Connect with us

Pemerintah Kuatkan Sistem Riset dan Inovasi Nasional untuk Wujudkan Visi Indonesia Maju 2045

Menko Perekonomian Airlangga Hartarto

Jakarta – Riset dan inovasi adalah kesatuan yang tak terpisahkan. Sejumlah strategi perlu terus dikembangkan untuk meningkatkan sistem riset dan inovasi nasional. Salah satunya membangun ekosistem riset dan inovasi yang kuat.

Ketika membuka Rapat Koordinasi Nasional (Rakornas) Riset dan Inovasi 2021 mewakili Presiden RI Joko Widodo, Menteri Koordinator Bidang Perekonomian Airlangga Hartarto mengungkapkan bahwa ada sejumlah masukan yang dapat menjadi dasar pembahasan pada Rakornas tersebut.

Pertama, perlunya membangun ekosistem riset dan inovasi yang kuat agar menjadi fondasi kokoh untuk tumbuh dan berkembangnya inovasi yang membanggakan Indonesia di masa depan. Hal ini terus dilakukan dengan memperbaiki dan mengintensifkan triple helix riset teknologi dan inovasi melalui kerja sama antar pemangku kepentingan.

Selain itu, Kementerian Riset dan Teknologi/Badan Riset dan Inovasi Nasional (Kemenristek/BRIN) bersama Kementerian/Lembaga (K/L) terkait lainnya dapat memanfaatkan berbagai Proyek Strategis Nasional (PSN) agar menjadi wahana alih teknologi yang dapat memperkuat kompetensi lembaga riset dan inovasi itu sendiri.

Kedua, melengkapi peraturan dan kebijakan sistem inovasi yang mendukung perbaikan sistem IPTEK Inovasi Nasional, serta mengembangkan regulasi beserta insentif yang sesuai untuk mendorong budaya riset dan inovasi.

“Pemerintah juga berkomitmen melakukan keberpihakan dalam penggunaan produk inovasi dalam negeri, di antaranya melalui pengadaan barang yang diutamakan untuk produk inovasi dalam negeri. Kemudian, operasionalisasi super deduction tax yang bisa mencapai 300 persen bagi perusahaan yang concern terhadap pengembangan riset dan inovasinya,” jelasnya secara virtual di Jakarta, Kamis (28/01/2021).

Ketiga, memperkuat digitalisasi ekonomi untuk meningkatkan rantai pasok (supply chain) dan logistik melalui perbaikan proses komersialisasi riset dan inovasi. Proses ke arah transformasi digital juga akan menciptakan kekuatan pasar, serta sumber daya alam (SDA) milik Indonesia.

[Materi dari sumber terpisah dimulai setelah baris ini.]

-- ==== Sys2Proof/Machine/Memory.lean ====
section
/-! DEFINITION. Memory operations over DMEM: reading and writing one byte, in the canonical form 'addresses strictly
rising' (log 5). -/

namespace Sys2Proof.Machine

open Sys2Proof

/-- The byte written last at an address, if something has been written there. -/
def Memory.find : Memory → Nat → Option Byte
  | [], _ => none
  | (a, b) :: rest, x => if a = x then some b else Memory.find rest x

/-- Write one byte, keeping the addresses strictly rising. -/
def Memory.write : Memory → Nat → Byte → Memory
  | [], x, v => [(x, v)]
  | (a, b) :: rest, x, v =>
    if x < a then (x, v) :: (a, b) :: rest
    else if x = a then (x, v) :: rest
    else (a, b) :: Memory.write rest x v

/-- Every listed address is above x. -/
def Memory.above (x : Nat) : Memory → Bool
  | [] => true
  | (a, _) :: rest => decide (x < a) && Memory.above x rest

/-- The canonical form: addresses strictly rising. An unlisted address has no written byte, so no entry can equal
what an unlisted address reads as. -/
def Memory.wf : Memory → Bool
  | [] => true
  | (a, _) :: rest => Memory.above a rest && Memory.wf rest

/-- The device's byte at an address: the byte written last, or, where nothing has been written since the content
became any value, a free value (R62). -/
def Memory.read (epoch : Nat) (mem : Memory) (x : Nat) : Byte :=
  match Memory.find mem x with
  | some b => b
  | none => Config.unwrittenByte epoch x

end Sys2Proof.Machine
end

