-- ==== Sys2Proof/Machine/Block.lean ====
section
/-! DEFINITION. The eight block and page commands of 42_block.md: each is EXECUTE (R119) on its own word and shape. A block of
zero elements is a no-op (R148). -/

namespace Sys2Proof.Machine

open Sys2Proof

/-- WRBLK8 (R141): N one-byte elements from the write-data stream, SEQUENTIAL mode. -/
def execWrblk8 (addr : Addr) (count : Count) (wdata : Data) (s : State) : Host.Outcome State Fault Refusal :=
  execute (cmdWord wdata count addr 0x08)
    (.access { kind := .block, width := .one, read := false }) s

/-- RDBLK8 (R140): N one-byte elements to the read-data stream, SEQUENTIAL mode. -/
def execRdblk8 (addr : Addr) (count : Count) (wdata : Data) (s : State) : Host.Outcome State Fault Refusal :=
  execute (cmdWord wdata count addr 0x09)
    (.access { kind := .block, width := .one, read := true }) s

/-- WRBLK16 (R143): N two-byte elements from the write-data stream. -/
def execWrblk16 (addr : Addr) (count : Count) (wdata : Data) (s : State) : Host.Outcome State Fault Refusal :=
  execute (cmdWord wdata count addr 0x0A)
    (.access { kind := .block, width := .two, read := false }) s

/-- RDBLK16 (R142): N two-byte elements to the read-data stream. -/
def execRdblk16 (addr : Addr) (count : Count) (wdata : Data) (s : State) : Host.Outcome State Fault Refusal :=
  execute (cmdWord wdata count addr 0x0B)
    (.access { kind := .block, width := .two, read := true }) s

/-- WRBLK32 (R145): N four-byte elements from the write-data stream. -/
def execWrblk32 (addr : Addr) (count : Count) (wdata : Data) (s : State) : Host.Outcome State Fault Refusal :=
  execute (cmdWord wdata count addr 0x0C)
    (.access { kind := .block, width := .four, read := false }) s

/-- RDBLK32 (R144): N four-byte elements to the read-data stream. -/
def execRdblk32 (addr : Addr) (count : Count) (wdata : Data) (s : State) : Host.Outcome State Fault Refusal :=
  execute (cmdWord wdata count addr 0x0D)
    (.access { kind := .block, width := .four, read := true }) s

/-- WRPAGE (R147): 32 one-byte elements from the write-data stream, PAGE mode. -/
def execWrpage (addr : Addr) (wdata : Data) (s : State) : Host.Outcome State Fault Refusal :=
  execute (cmdWord wdata 0 addr 0x10)
    (.access { kind := .page, width := .one, read := false }) s

/-- RDPAGE (R146): 32 one-byte elements to the read-data stream, PAGE mode. -/
def execRdpage (addr : Addr) (wdata : Data) (s : State) : Host.Outcome State Fault Refusal :=
  execute (cmdWord wdata 0 addr 0x11)
    (.access { kind := .page, width := .one, read := true }) s

end Sys2Proof.Machine
end

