-- ==== Sys2Proof/Machine/Scalar.lean ====
section
/-! DEFINITION. The six scalar commands of 41_scalar.md: each is EXECUTE (R119) on its own word and shape. -/

namespace Sys2Proof.Machine

open Sys2Proof

/-- WR8 (R131): one byte, BYTE mode, WDATA[7:0] goes out after the direction byte 0x02. -/
def execWr8 (addr : Addr) (wdata : Data) (s : State) : Host.Outcome State Fault Refusal :=
  execute (cmdWord wdata 0 addr 0x00)
    (.access { kind := .scalar, width := .one, read := false }) s

/-- RD8 (R130): one byte, BYTE mode; the byte received is the response value. -/
def execRd8 (addr : Addr) (wdata : Data) (s : State) : Host.Outcome State Fault Refusal :=
  execute (cmdWord wdata 0 addr 0x01)
    (.access { kind := .scalar, width := .one, read := true }) s

/-- WR16 (R133): two bytes of WDATA, least significant first, SEQUENTIAL mode. -/
def execWr16 (addr : Addr) (wdata : Data) (s : State) : Host.Outcome State Fault Refusal :=
  execute (cmdWord wdata 0 addr 0x02)
    (.access { kind := .scalar, width := .two, read := false }) s

/-- RD16 (R132): two bytes, SEQUENTIAL mode; the response value is {b1, b0}. -/
def execRd16 (addr : Addr) (wdata : Data) (s : State) : Host.Outcome State Fault Refusal :=
  execute (cmdWord wdata 0 addr 0x03)
    (.access { kind := .scalar, width := .two, read := true }) s

/-- WR32 (R135): four bytes of WDATA, least significant first, SEQUENTIAL mode. -/
def execWr32 (addr : Addr) (wdata : Data) (s : State) : Host.Outcome State Fault Refusal :=
  execute (cmdWord wdata 0 addr 0x04)
    (.access { kind := .scalar, width := .four, read := false }) s

/-- RD32 (R134): four bytes, SEQUENTIAL mode; the response value is {b3, b2, b1, b0}. -/
def execRd32 (addr : Addr) (wdata : Data) (s : State) : Host.Outcome State Fault Refusal :=
  execute (cmdWord wdata 0 addr 0x05)
    (.access { kind := .scalar, width := .four, read := true }) s

end Sys2Proof.Machine
end

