/-! ### Scratch registers hidden -/

@[simp] theorem State.withoutScratch_cfgInit (s : State) : (s.withoutScratch).cfgInit = s.cfgInit := rfl
@[simp] theorem State.withoutScratch_cfgCapKbit (s : State) : (s.withoutScratch).cfgCapKbit = s.cfgCapKbit := rfl
@[simp] theorem State.withoutScratch_cfgAddr3 (s : State) : (s.withoutScratch).cfgAddr3 = s.cfgAddr3 := rfl
@[simp] theorem State.withoutScratch_cfgHoldEn (s : State) : (s.withoutScratch).cfgHoldEn = s.cfgHoldEn := rfl
@[simp] theorem State.withoutScratch_mcV (s : State) : (s.withoutScratch).mcV = s.mcV := rfl
@[simp] theorem State.withoutScratch_mcVal (s : State) : (s.withoutScratch).mcVal = s.mcVal := rfl
@[simp] theorem State.withoutScratch_csAct (s : State) : (s.withoutScratch).csAct = s.csAct := rfl
@[simp] theorem State.withoutScratch_ph (s : State) : (s.withoutScratch).ph = s.ph := rfl
@[simp] theorem State.withoutScratch_cur (s : State) : (s.withoutScratch).cur = s.cur := rfl
@[simp] theorem State.withoutScratch_ai (s : State) : (s.withoutScratch).ai = 0 := rfl
@[simp] theorem State.withoutScratch_k (s : State) : (s.withoutScratch).k = 0 := rfl
@[simp] theorem State.withoutScratch_i (s : State) : (s.withoutScratch).i = 0 := rfl
@[simp] theorem State.withoutScratch_acc (s : State) : (s.withoutScratch).acc = 0 := rfl
@[simp] theorem State.withoutScratch_ebuf (s : State) : (s.withoutScratch).ebuf = 0 := rfl
@[simp] theorem State.withoutScratch_m (s : State) : (s.withoutScratch).m = s.m := rfl
@[simp] theorem State.withoutScratch_rspSt (s : State) : (s.withoutScratch).rspSt = s.rspSt := rfl
@[simp] theorem State.withoutScratch_rspRd (s : State) : (s.withoutScratch).rspRd = s.rspRd := rfl
@[simp] theorem State.withoutScratch_dirOpcodeMulti (s : State) :
    (s.withoutScratch).dirOpcodeMulti = s.dirOpcodeMulti := rfl
@[simp] theorem State.withoutScratch_rangeCheck (s : State) : (s.withoutScratch).rangeCheck = s.rangeCheck := rfl
@[simp] theorem State.withoutScratch_cmdIn (s : State) : (s.withoutScratch).cmdIn = s.cmdIn := rfl
@[simp] theorem State.withoutScratch_wdIn (s : State) : (s.withoutScratch).wdIn = s.wdIn := rfl
@[simp] theorem State.withoutScratch_rdReady (s : State) : (s.withoutScratch).rdReady = s.rdReady := rfl
@[simp] theorem State.withoutScratch_rspReady (s : State) : (s.withoutScratch).rspReady = s.rspReady := rfl
@[simp] theorem State.withoutScratch_bus (s : State) : (s.withoutScratch).bus = s.bus := rfl
@[simp] theorem State.withoutScratch_dev (s : State) : (s.withoutScratch).dev = s.dev := rfl
@[simp] theorem State.withoutScratch_wire (s : State) : (s.withoutScratch).wire = s.wire := rfl
@[simp] theorem State.withoutScratch_wireOut (s : State) : (s.withoutScratch).wireOut = s.wireOut := rfl
@[simp] theorem State.withoutScratch_resetIn (s : State) : (s.withoutScratch).resetIn = s.resetIn := rfl
@[simp] theorem State.withoutScratch_trace (s : State) : (s.withoutScratch).trace = s.trace := rfl
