-- ==== Sys2Proof/Tests/Slice0.lean ====
section
/-! SUPPORT. The model's own tests: what WellFormed refuses, the spec's words decoded, one step of each instruction
against the vectors of spec/95_test_vectors.md (V, T, P below), and for every obligation with hypotheses a witness
that meets them. -/

namespace Sys2Proof.Tests

open Sys2Proof Sys2Proof.Machine Sys2Proof.Safety

/- One theorem at a time: a kernel evaluation waits for the checks before it, and a hundred waiting threads are more
memory than the check allows. -/
set_option Elab.async false

/-! ### States to test on -/

/-- After INIT of a 256 Kbit device: the configuration of 95_test_vectors.md. -/
def ready : State := { State.reset with cfgInit := true, cfgCapKbit := 256 }

/-- The same with the mode cache and DMODE at m, and DMEM as given. -/
def hit (m : Byte) (mem : Memory := []) : State :=
  { ready with mcV := true, mcVal := m, dev := { ready.dev with dmode := .written m, mem := mem } }

/-- The same with a BUS that answers these bytes. -/
def answering (rx : List Byte) (s : State := ready) : State := { s with bus := .oracle rx }

/-- The same with these elements on the write-data stream. -/
def offering (es : List Data) (s : State := ready) : State := { s with wdIn := es }

/-- Does the outcome have a next state with this property? -/
def ends (o : Host.Outcome State Fault Refusal) (p : State → Bool) : Bool :=
  match o with
  | .next s => p s
  | .fault _ => false
  | .refused _ => false

/-! ### WellFormed -/

/-- INIT of no capacity, and of more than 131072 Kbit, is no instruction (R75, V-D11, V-D13); nor is reserved_illegal
of a legal word. -/
theorem test_wellFormed_refuses :
    wellFormed (.init 0 false) = false ∧ wellFormed (.init 131073 true) = false
      ∧ wellFormed (.reservedIllegal 0x00000000000000001001) = false := by decide

/-- The boundary capacities, and a reserved word, are. -/
theorem test_wellFormed_accepts :
    wellFormed (.init 1 false) = true ∧ wellFormed (.init 131072 true) = true
      ∧ wellFormed (.reservedIllegal 0x00000000000000000006) = true := by decide

/-! ### Decoding: each word written out from R70 and R74, WDATA COUNT ADDR OP -/

theorem test_decode_wr8 : decodeCmd 0x000000AB000000001000 = .wr8 0x000010 0x000000AB := by decide
theorem test_decode_rd8 : decodeCmd 0x0000000000000ABCDE01 = .rd8 0x0ABCDE 0 := by decide
theorem test_decode_wr16 : decodeCmd 0x0000BEEF000001FFFE02 = .wr16 0x01FFFE 0x0000BEEF := by decide
theorem test_decode_rd16 : decodeCmd 0x00000000000001FFFE03 = .rd16 0x01FFFE 0 := by decide
theorem test_decode_wr32 : decodeCmd 0xFFFFFFFF000001234504 = .wr32 0x012345 0xFFFFFFFF := by decide
theorem test_decode_rd32 : decodeCmd 0x00000000000001234505 = .rd32 0x012345 0 := by decide
theorem test_decode_wrblk8 : decodeCmd 0x00000000000500000008 = .wrblk8 0 5 0 := by decide
theorem test_decode_rdblk8 : decodeCmd 0x12345678FFFF00000009 = .rdblk8 0 0xFFFF 0x12345678 := by decide
theorem test_decode_wrblk16 : decodeCmd 0x0000000000020000400A = .wrblk16 0x000040 2 0 := by decide
theorem test_decode_rdblk16 : decodeCmd 0x0000000040010000000B = .rdblk16 0 16385 0 := by decide
theorem test_decode_wrblk32 : decodeCmd 0x0000000000020001000C = .wrblk32 0x000100 2 0 := by decide
theorem test_decode_rdblk32 : decodeCmd 0x00000000FFFF0000000D = .rdblk32 0 65535 0 := by decide
theorem test_decode_wrpage : decodeCmd 0x00000000000000001C10 = .wrpage 0x00001C 0 := by decide
theorem test_decode_rdpage : decodeCmd 0x000000000000007FFF11 = .rdpage 0x007FFF 0 := by decide
theorem test_decode_init : decodeCmd 0x00000001000000010018 = .init 256 true := by decide
theorem test_decode_init_largest : decodeCmd 0x00000000000002000018 = .init 131072 false := by decide

/-- The words of V-D1 to V-D8, V-D11 and V-D13 to V-D15. -/
theorem test_decode_reserved :
    [0x00000000000000000006, 0x0000000000000000000E, 0x00000000000000000012, 0x00000000000000000019,
      0x00000000000000000020, 0x000000000000000000FF, 0x00000000000100001001, 0x00000000000100000011,
      0x00000000000000000018, 0x00000000000002000118, 0x00000002000000010018,
      0x00000000000100010018].all (fun cw : CmdWord => decodeCmd cw = .reservedIllegal cw) = true := by
  decide

/-- R80, and bytes it does not list. -/
theorem test_decode_device :
    decodeDev 0x01 = some .devWrmr ∧ decodeDev 0x02 = some .devWrite ∧ decodeDev 0x03 = some .devRead
      ∧ decodeDev 0x05 = some .devRdmr ∧ decodeDev 0x00 = none ∧ decodeDev 0x04 = none
      ∧ decode (.devIns 0x06) = .error (.unknownDeviceByte 0x06) := by decide

/-- The host's two entry points, on a command row and a device row of the opcode table. -/
theorem test_table_words :
    decodeTableWord 80 0x11 = some (.rdpage 0 0) ∧ decodeTableWord 8 0x05 = some .devRdmr
      ∧ decodeTableWord 80 0x06 = some (.reservedIllegal 0x06) := by decide

theorem test_fetch_command :
    step (State.reset.withFetchWord 80 0x00000000000000001C10) = exec (.wrpage 0x1C 0) State.reset := by rfl

theorem test_fetch_device_byte :
    ends (step (State.reset.withFetchWord 8 0x03)) (fun t => t.dev.frame == .addr true 2 0 && t.wire == []) = true := by
  decide

/-! ### Scalar commands -/

/-- V20. -/
theorem test_wr8 :
    ends (exec (.wr8 0x10 0xAB) ready) (fun t =>
      t.trace == [.accept 0x000000AB000000001000, .sel, .xfer 0x01, .xfer 0x00, .desel, .sel, .xfer 0x02,
        .xfer 0x00, .xfer 0x10, .xfer 0xAB, .desel, .rsp .ok 0]
      && t.dev.mem == [(0x10, 0xAB)] && t.mcV && t.mcVal == 0x00) = true := by decide +kernel

/-- V26: bit 8 of WDATA is ignored. -/
theorem test_wr8_ignores_bit_8 :
    ends (exec (.wr8 0 0x1FF) (hit 0x00)) (fun t => t.dev.mem == [(0, 0xFF)]) = true := by decide +kernel

/-- V21. -/
theorem test_rd8 :
    ends (exec (.rd8 0x10 0) (hit 0x00 [(0x10, 0xAB)])) (fun t =>
      t.trace == [.accept 0x00000000000000001001, .sel, .xfer 0x03, .xfer 0x00, .xfer 0x10,
        .xferKeep 0x00 0xAB, .desel, .rsp .ok 0xAB]) = true := by decide +kernel

/-- V55. -/
theorem test_rd8_before_init :
    ends (exec (.rd8 0x10 0) State.reset) (fun t =>
      t.trace == [.accept 0x00000000000000001001, .rsp .errNotInit 0]) = true := by decide +kernel

/-- V22: an odd address. -/
theorem test_wr16 :
    ends (exec (.wr16 0x21 0xBEEF) (hit 0x00)) (fun t =>
      t.dev.mem == [(0x21, 0xEF), (0x22, 0xBE)] && t.dev.dmode == .written 0x40) = true := by decide +kernel

/-- V67: without direction bytes no 0x02 is sent, and the reference device marks BAD. -/
theorem test_wr16_without_direction_byte :
    ends (exec (.wr16 0x20 0xBEEF) { ready with dirOpcodeMulti := false }) (fun t =>
      t.trace == [.accept 0x0000BEEF000000002002, .sel, .xfer 0x01, .xfer 0x40, .desel, .sel, .xfer 0x00,
        .xfer 0x20, .xfer 0xEF, .xfer 0xBE, .desel, .rsp .ok 0]
      && t.dev.bad) = true := by decide +kernel

/-- V23. -/
theorem test_rd16 :
    ends (exec (.rd16 0x21 0) (hit 0x40 [(0x21, 0xEF), (0x22, 0xBE)])) (fun t => t.rspRd == 0x0000BEEF) = true := by
  decide +kernel

/-- V59. -/
theorem test_rd16_out_of_range :
    ends (exec (.rd16 0x7FFF 0) ready) (fun t =>
      t.trace == [.accept 0x000000000000007FFF03, .rsp .errRange 0]) = true := by decide +kernel

/-- V24: the last word in range. -/
theorem test_wr32 :
    ends (exec (.wr32 0x7FFC 0x12345678) (hit 0x40)) (fun t =>
      t.dev.mem == [(0x7FFC, 0x78), (0x7FFD, 0x56), (0x7FFE, 0x34), (0x7FFF, 0x12)] && t.rspSt == .ok) = true := by
  decide +kernel

/-- P2, its third command: three address bytes. -/
theorem test_rd32 :
    ends (exec (.rd32 0x012345 0)
      { hit 0x40 with cfgCapKbit := 1024, cfgAddr3 := true, bus := .oracle [0, 0, 0, 0, 0x11, 0x22, 0x33, 0x44] })
      (fun t =>
        t.trace == [.accept 0x00000000000001234505, .sel, .xfer 0x03, .xfer 0x01, .xfer 0x23, .xfer 0x45,
          .xferKeep 0x00 0x11, .xferKeep 0x00 0x22, .xferKeep 0x00 0x33, .xferKeep 0x00 0x44, .desel,
          .rsp .ok 0x44332211]) = true := by decide +kernel

/-- V27. -/
theorem test_rd32_out_of_range :
    ends (exec (.rd32 0x7FFD 0) (hit 0x80)) (fun t =>
      t.rspSt == .errRange && t.rspRd == 0 && t.mcVal == 0x80) = true := by decide +kernel

/-! ### Block and page commands -/

/-- T3, its write. -/
theorem test_wrblk8 :
    ends (exec (.wrblk8 0 5 0) (offering [1, 2, 3, 4, 5, 6])) (fun t =>
      t.dev.mem == [(0, 1), (1, 2), (2, 3), (3, 4), (4, 5)] && t.wdIn == [6] && t.mcVal == 0x40) = true := by
  decide +kernel

/-- V36: no element is taken. -/
theorem test_wrblk8_out_of_range :
    ends (exec (.wrblk8 0x7FFC 5 0) (offering [1, 2, 3, 4, 5])) (fun t =>
      t.rspSt == .errRange && t.wdIn.length == 5 && t.dev.mem == []) = true := by decide +kernel

/-- V13 and T3: a block of one element asks for SEQUENTIAL; the element follows its byte. -/
theorem test_rdblk8 :
    ends (exec (.rdblk8 0 1 0) (hit 0x40 [(0, 7)])) (fun t =>
      t.trace == [.accept 0x00000000000100000009, .sel, .xfer 0x03, .xfer 0x00, .xfer 0x00, .xferKeep 0x00 0x07,
        .rd 7, .desel, .rsp .ok 0]) = true := by decide +kernel

/-- V39: a block of none is a no-op wherever it starts. -/
theorem test_rdblk8_of_none :
    ends (exec (.rdblk8 0xFFFFFF 0 0) ready) (fun t =>
      t.trace == [.accept 0x000000000000FFFFFF09, .rsp .ok 0]) = true := by decide +kernel

/-- V30. -/
theorem test_wrblk16 :
    ends (exec (.wrblk16 0x40 2 0) (offering [0x1122, 0x3344])) (fun t =>
      t.trace == [.accept 0x0000000000020000400A, .sel, .xfer 0x01, .xfer 0x40, .desel, .sel, .xfer 0x02,
        .xfer 0x00, .xfer 0x40, .wd 0x1122, .xfer 0x22, .xfer 0x11, .wd 0x3344, .xfer 0x44, .xfer 0x33,
        .desel, .rsp .ok 0]) = true := by decide +kernel

/-- V31. -/
theorem test_rdblk16 :
    ends (exec (.rdblk16 0x40 2 0) (hit 0x40 [(0x40, 0x22), (0x41, 0x11), (0x42, 0x44), (0x43, 0x33)])) (fun t =>
      delivered t.trace == [0x1122, 0x3344]) = true := by decide +kernel

/-- V38. -/
theorem test_rdblk16_out_of_range :
    ends (exec (.rdblk16 0 16385 0) ready) (fun t => t.rspSt == .errRange && t.csAct == false) = true := by
  decide +kernel

/-- V32. -/
theorem test_wrblk32 :
    ends (exec (.wrblk32 0x100 2 0) (offering [0x3F800000, 0xDEADBEEF] (hit 0x40))) (fun t =>
      t.dev.mem.map Prod.snd == [0x00, 0x00, 0x80, 0x3F, 0xEF, 0xBE, 0xAD, 0xDE]) = true := by decide +kernel

/-- V33. -/
theorem test_rdblk32 :
    ends (exec (.rdblk32 0x100 1 0) (hit 0x40 [(0x100, 0), (0x101, 0), (0x102, 0x80), (0x103, 0x3F)])) (fun t =>
      delivered t.trace == [0x3F800000]) = true := by decide +kernel

/-- V40. -/
theorem test_rdblk32_out_of_range :
    ends (exec (.rdblk32 0 65535 0) ready) (fun t => t.rspSt == .errRange) = true := by decide +kernel

/-- V41: from 0x1C the page wraps after four bytes. -/
theorem test_wrpage :
    ends (exec (.wrpage 0x1C 0) (offering ((List.range 32).map (BitVec.ofNat 32)) (hit 0x80))) (fun t =>
      Memory.find t.dev.mem 0x1C == some 0 && Memory.find t.dev.mem 0x1F == some 3
        && Memory.find t.dev.mem 0x00 == some 4 && Memory.find t.dev.mem 0x1B == some 31
        && Memory.find t.dev.mem 0x20 == none) = true := by decide +kernel

/-- V44. -/
theorem test_wrpage_out_of_range :
    ends (exec (.wrpage 0x8000 0) ready) (fun t => t.rspSt == .errRange) = true := by decide +kernel

/-- V43: the start alone is checked, and the page wraps. -/
theorem test_rdpage :
    ends (exec (.rdpage 0x7FFF 0) (answering ((List.range 35).map (BitVec.ofNat 8)) (hit 0x80))) (fun t =>
      t.rspSt == .ok && (delivered t.trace).head? == some 3 && (delivered t.trace).length == 32) = true := by
  decide +kernel

theorem test_page_addresses :
    daddr .page 0x8000 0x7FFF 0 = some 0x7FFF ∧ daddr .page 0x8000 0x7FFF 1 = some 0x7FE0
      ∧ daddr .page 0x8000 0x7FFF 31 = some 0x7FFE := by decide

/-! ### Control commands -/

/-- V50, V51. -/
theorem test_init :
    ends (exec (.init 513 true) { hit 0x40 with cfgInit := false }) (fun t =>
      t.cfgInit && t.cfgCapKbit == 513 && t.cfgAddr3 && t.cfgHoldEn && t.mcV == false && t.mcVal == 0x00
        && t.trace == [.accept 0x00000001000000020118, .rsp .ok 0]) = true := by decide +kernel

/-- V51, the other side: 512 Kbit has two address bytes. -/
theorem test_init_at_the_threshold :
    ends (exec (.init 512 false) State.reset) (fun t => t.cfgInit && t.cfgAddr3 == false) = true := by
  decide +kernel

/-- V56: illegal comes before not initialised. -/
theorem test_reservedIllegal :
    ends (exec (.reservedIllegal 0x06) State.reset) (fun t =>
      t.trace == [.accept 0x06, .rsp .errIllegal 0] && t.cfgInit == false) = true := by decide +kernel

“Pasar digitalisasi saat ini senilai US$40 miliar, dan ini akan naik menjadi US$125 miliar di 2024. Jadi kita punya SDA di hulu, dan ada digitalisasi di hilirnya,” ujarnya.

Pemerintah percaya bahwa produk riset dan inovasi akan mampu mendorong pergerakan perekonomian dan pelaku usaha secara nyata dalam meningkatkan produktivitas dan menciptakan lapangan kerja. Maka, diperlukan komitmen untuk penguatan sistem inovasi nasional. Strategi pengembangan inovasi nasional juga perlu lebih fokus pada inovasi-inovasi yang menjadi keunggulan komparatif Indonesia dengan negara lainnya, serta dapat mengembangkan generasi penerus yang kreatif dan berjiwa inovator.

“Kita juga bisa memanfaatkan para diaspora, sebagai bagian dan aset dari jaringan global, dengan memberi ruang seluas-luasnya kepada mereka untuk berkreasi. Hal ini akan menjadi pintu masuk inovasi dari Indonesia ke dalam global supply chain,” tuturnya.

Tak kalah penting juga, pengembangan riset dan inovasi harus bisa menjadi solusi atas berbagai persoalan yang dihadapi bangsa. Pasalnya, Indonesia terletak di daerah rawan bencana, sehingga perlu terus mengembangkan iptek sebagai sistem peringatan dini dan tanggap bencana. Contohnya, Kemenristek telah mengembangkan Indonesia Tsunami Early Warning System.

“Kita juga perlu memetakan dan menyinergikan komunitas sains teknologi inovasi untuk membangun peringatan dan tanggap bencana ini, dengan memperhatikan peta kerawanan bencana,” tambahnya.

Terkait penanganan pandemi COVID-19, sejumlah produk riset dan inovasi telah berhasil dikembangkan oleh anak negeri di antaranya adalah ventilator BPPT35-LEN, GeNose, Uji Antigen Cepad, dan pengembangan Vaksin Merah-Putih (yang akan digunakan untuk vaksinasi nasional di 2022, sehingga mengurangi kebutuhan impor vaksin dari luar negeri).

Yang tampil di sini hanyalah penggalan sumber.